Somewhere in here my parents show up and of course still Erin’s hanging around. I’m on an automatic blood pressure cuff—that’s a sphygomomanometer to you folks who, like me, were forced to learn the technical term back in high school Advanced Health—that takes my blood pressure every 15 minutes. I’m also on a pulse monitor. Erin has fun watching the pulse meter move when she tells me jokes and pats me on the head. I swear the Davison clan is a goofy lot.
Eventually, a doctor came by, heard my story, and checked me out. The doctor spoke a lot of big words, none of which I understood, so I had him write down his diagnosis: “vasovagal syncope/postmicturitional syncope.” The Merck Manual medical definition of syncope is “a sudden brief loss of consciousness, with loss of postural tone.” That’s a fancy way of saying I blacked out and collapsed to the floor. “Loss of postural tone….” That still cracks me up.
Interestingly, unless you really clock yourself on a night stand or something on the way down to the floor, the condition is usually self-correcting. Laying down equalizes the blood pressure, and less than a minute later consciousness generally returns. My friend Sue likened this to an airplane stall; the airplane stalls, falls, picks up airspeed so that it doesn’t stall again. Good analogy, Sue.
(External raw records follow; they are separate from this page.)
-- ==== Sys2Proof/Certificates/Slice0/Obligations.lean ====
section
/-! DEFINITION. The statements about the block, each with the rule of spec/ it formalises. The first part writes the
rules' own formulas on natural numbers, apart from the model's definitions. -/

namespace Sys2Proof.Spec

open Sys2Proof.Machine

/-- `p[k]` as a number (R5). -/
def byteVal (p : List Byte) (k : Nat) : Nat := (p.getD k 0#8).toNat

/-- `256 * p[k] + p[k+1]` (R6). -/
def be16Val (p : List Byte) (k : Nat) : Nat := 256 * byteVal p k + byteVal p (k + 1)

/-- The four bytes from `k` as one number, the first most significant (R6). -/
def be32Val (p : List Byte) (k : Nat) : Nat := 65536 * be16Val p k + be16Val p (k + 2)

/-- `crc_round` on numbers (R70): `(2 * r) mod 65536`, and the polynomial where the high bit was set. -/
def crcRoundVal (r : Nat) : Nat := if 32768 ≤ r then (2 * r % 65536) ^^^ 0x1021 else 2 * r % 65536

/-- One byte folded in, on numbers (R71). -/
def crcByteVal (r b : Nat) : Nat := crcRoundVal^[8] (r ^^^ (256 * b))

/-- The checksum of `length` bytes from `offset`, on numbers (R72). -/
def crcVal (bytes : List Byte) (offset length : Nat) : Nat :=
  (List.range length).foldl (fun r i => crcByteVal r (byteVal bytes (offset + i))) 65535

/-- Both nibbles at most 9 (R55). -/
def IsBcd (b : Nat) : Prop := b / 16 ≤ 9 ∧ b % 16 ≤ 9

/-- `10 * high + low` (R55). -/
def bcdVal (b : Nat) : Nat := 10 * (b / 16) + b % 16

/-- The leading hexadecimal digit is 1, 3 or 6 (R85). -/
def LeadOk (code : Nat) : Prop := code / 4096 = 1 ∨ code / 4096 = 3 ∨ code / 4096 = 6

/-- Steps 3 and 4 and the copy (R79, R80, R90). -/
def CommonOf (c : Cfg) (p : List Byte) (f : CommonFields) : Prop :=
  f.deviceId.toNat = be32Val p 4 ∧ f.channel.toNat = byteVal p 10 ∧ f.technology.toNat = byteVal p c.offTech
    ∧ f.crc16.toNat = be16Val p (p.length - 2) ∧ f.raw = p

/-- Step 6 (R82, R84). -/
def EventOf (c : Cfg) (p : List Byte) (g : EventFields) : Prop :=
  g.account.toNat = be16Val p c.offAccount ∧ g.eventCode.toNat = be16Val p c.offEventCode
    ∧ g.partition.toNat = byteVal p c.offPartition
    ∧ g.zone = 100 * bcdVal (byteVal p c.offZone) + bcdVal (byteVal p (c.offZone + 1))

/-- The 18 bytes of format ACK18 (R52), `inb k` the inbound byte at offset `k`. -/
def AckOf (inb : Nat → Byte) (a : List Byte) : Prop :=
  a.length = 18 ∧ a[0]? = some 0x21#8 ∧ a[1]? = some 0x02#8 ∧ a[2]? = some 0x01#8
    ∧ a[3]? = some (if inb 11 = 0x00#8 then 0x18#8 else 0x08#8)
    ∧ (∀ k, 4 ≤ k → k ≤ 10 → a[k]? = some (inb k))
    ∧ a[11]? = some 0x01#8 ∧ a[12]? = some 0x99#8 ∧ a[13]? = some 0x05#8
    ∧ a[14]? = some 0x00#8 ∧ a[15]? = some 0x00#8
    ∧ be16Val a 16 = crcVal a 0 16

/-- The offsets an event frame's fields stand at under a configuration (R40, R51). -/
def eventOffsets (c : Cfg) : List Nat :=
  [4, 5, 6, 7, 10, c.offTech, c.offAccount, c.offAccount + 1, c.offEventCode, c.offEventCode + 1, c.offPartition,
    c.offZone, c.offZone + 1, 28, 29]

/-- The offsets a heartbeat frame's fields stand at under a configuration (R40, R50). -/
def heartbeatOffsets (c : Cfg) : List Nat := [4, 5, 6, 7, 10, c.offTech, 16, 17]

/-- An outcome with the captured trailer and the copy of the bytes blanked (R79, R90). -/
def blankTrailer : DecodeOutcome → DecodeOutcome
  | .ok (.heartbeat c) => .ok (.heartbeat { c with crc16 := 0#16, raw := [] })
  | .ok (.event e) => .ok (.event { e with common := { e.common with crc16 := 0#16, raw := [] } })
  | .error e => .error e

/-- An outcome with the copy of the bytes blanked (R90). -/
def blankRaw : DecodeOutcome → DecodeOutcome
  | .ok (.heartbeat c) => .ok (.heartbeat { c with raw := [] })
  | .ok (.event e) => .ok (.event { e with common := { e.common with raw := [] } })
  | .error e => .error e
The “postmicturitional syncope” is pretty funny too. It basically means you went to the bathroom and blacked out. That seems to fit the bill pretty well in my case. Of course when I talked to Bret, he claimed I was just experiencing morning sickness and that it would pass after the first trimester. I swear I’m in a family of comedians.
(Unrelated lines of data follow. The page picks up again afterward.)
-- One theorem at a time: each of these closes by an evaluation in the kernel, and a thread for each is too many.
set_option Elab.async false

open Sys2Proof Sys2Proof.Machine Sys2Proof.Spec

/-! ## Frames and states -/

/-- `HB1`. -/
def hb1 : List Byte :=
  [0x21, 0x02, 0x01, 0x10, 0x12, 0x34, 0xAB, 0xCD, 0x00, 0x07, 0x02, 0x00, 0x00, 0x00, 0x00, 0x00, 0x31, 0x6D]

/-- `HB2`. -/
def hb2 : List Byte :=
  [0x21, 0x02, 0x01, 0x10, 0x00, 0x00, 0x00, 0x2A, 0xFF, 0xFE, 0x01, 0x05, 0xDE, 0xAD, 0xBE, 0xEF, 0xC7, 0xAD]

/-- `EV` with its command byte, the high byte of its event code, its zone bytes and its trailer given. -/
def evWith (cmd code zh zl : Byte) (t1 t2 : Byte) : List Byte :=
  [0x21, 0x02, 0x01, 0x10, 0x12, 0x34, 0xAB, 0xCD, 0x00, 0x08, 0x02, cmd, 0x56, 0x78, code, 0x30, 0x01, zh, zl]
    ++ List.replicate 9 0x00 ++ [t1, t2]

/-- `EV`. -/
def ev : List Byte := evWith 0x03 0x11 0x00 0x15 0x66 0x3F

/-- `E2`. -/
def e2 : List Byte :=
  [0x21, 0x02, 0x01, 0x10, 0x12, 0x34, 0xAB, 0xCD, 0x01, 0x02, 0x02, 0x03, 0x56, 0x78, 0x31, 0x30, 0x01, 0x00, 0x02]
    ++ List.replicate 9 0x00 ++ [0x7A, 0x0E]

/-- `S12`. -/
def s12 : List Byte := [0x00, 0x01, 0x02, 0x03, 0x04, 0x05, 0x06, 0x07, 0x08, 0x09, 0x0A, 0x0B]

/-- `S11`. -/
def s11 : List Byte := [0x00, 0x01, 0x02, 0x03, 0x04, 0x05, 0x06, 0x07, 0x08, 0x09, 0x0A]

/-- A QueuedEvent with this event code and zone. -/
def someEvent (code : Half) (zone : Nat) : QueuedEvent :=
  { common := ⟨0x1234ABCD#32, 0x02#8, 0x03#8, 0x663F#16, ev⟩, fields := ⟨0x5678#16, code, 0x01#8, zone⟩ }

/-- The decode of `EV` (V-DEC-03). -/
def evA : QueuedEvent := someEvent 0x1130#16 15
def evB : QueuedEvent := someEvent 0x3130#16 0
def evC : QueuedEvent := someEvent 0x6602#16 9999

/-- The state after reset with an agent as the issuer, nothing beside it. -/
def issued (a : Agent) : State := { State.reset with issue := ⟨a, [], true⟩ }

/-- The same for RX, with a datagram received at time 1. -/
def received (p : List Byte) : State := { issued .rx with rxbuf := ⟨true, p, ⟨[1]⟩⟩ }

/-- Whether an answer is a next state with a property. -/
def holds (o : Result) (p : State → Bool) : Bool :=
  match o with
  | .next t => p t
  | .fault _ => false
  | .refused _ => false

/-- The next state of an answer that is one. -/
def nextOf (o : Result) : State :=
  match o with
  | .next t => t
  | .fault _ => State.reset
  | .refused _ => State.reset

/-- Whether an answer is a refusal under this name. -/
def stops (o : Result) (r : Refusal) : Bool :=
  match o with
  | .next _ => false
  | .fault _ => false
  | .refused q => q = r

/-! ## WellFormed refuses the ill-formed -/

/-- R85, R89: a leading digit 2. -/
theorem test_wf_event_code : (Instr.evqPush (someEvent 0x2130#16 15)).wf = false := by decide +kernel
/-- R56, R89: a zone above 9999. -/
theorem test_wf_zone : (Instr.evqPush (someEvent 0x1130#16 10000)).wf = false := by decide +kernel
/-- R57, R89: a copy of 29 bytes. -/
theorem test_wf_raw :
    (Instr.evqPush { evA with common := { evA.common with raw := List.replicate 29 0 } }).wf = false := by decide +kernel
/-- The two lengths of R61 and their neighbours. -/
theorem test_wf_heartbeat : (Instr.rxClassHeartbeat (List.replicate 17 0)).wf = false
    ∧ (Instr.hb18 (List.replicate 19 0)).wf = false := by decide +kernel
theorem test_wf_event : (Instr.rxClassEvent (List.replicate 29 0)).wf = false
    ∧ (Instr.ev30 (List.replicate 31 0)).wf = false := by decide +kernel
theorem test_wf_badLen : (Instr.rxClassBadLen 18#16).wf = false ∧ (Instr.rxClassBadLen 30#16).wf = false := by
  decide +kernel
/-- R62: FLAGS_08 is no frame for the command byte 0. -/
theorem test_wf_flags : (Instr.ackFlags08 0#8 0#32 0#16 0#8).wf = false := by decide +kernel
Ultimately, we think a confluence of factors caused my problem this morning. First, I got up quickly out of bed giving my body relatively little time to activate the autonomic reflex that is supposed to equalize the blood pressure. (See orthostatic hypotension.) Moving from a relatively warm environment (the bed) to a relatively cold one (the bathroom) didn’t help matters. But what probably did me in was these factors combined with the urge to urinate. The neuro pathways for these signals somehow got crossed and the BP never got equalized. -Thud- like a sack o’ potatoes.
The statistics I’ve read on syncope are interesting if less than thrilling: According to a 1985 study, about 3% of the population have syncope at some point in life. Annually, it accounts for 3 percent of all ER visits and 6 percent of all hospital visits. About 30 percent of people with one syncopal episode have a recurrence. The mortality stats around syncopal episodes are sobering, but since these problems mostly occur in the elderly population, statistics likely don’t apply to my situation. (Nice epitaph, that: “Statistics don’t apply to my situation.”)
As I said at the outset, I’m feeling fine. It wasn’t exactly how I planned to spend my Friday, but all’s well that ends well. Doctor appointment scheduled for 11 AM on Monday. I’ll keep you posted.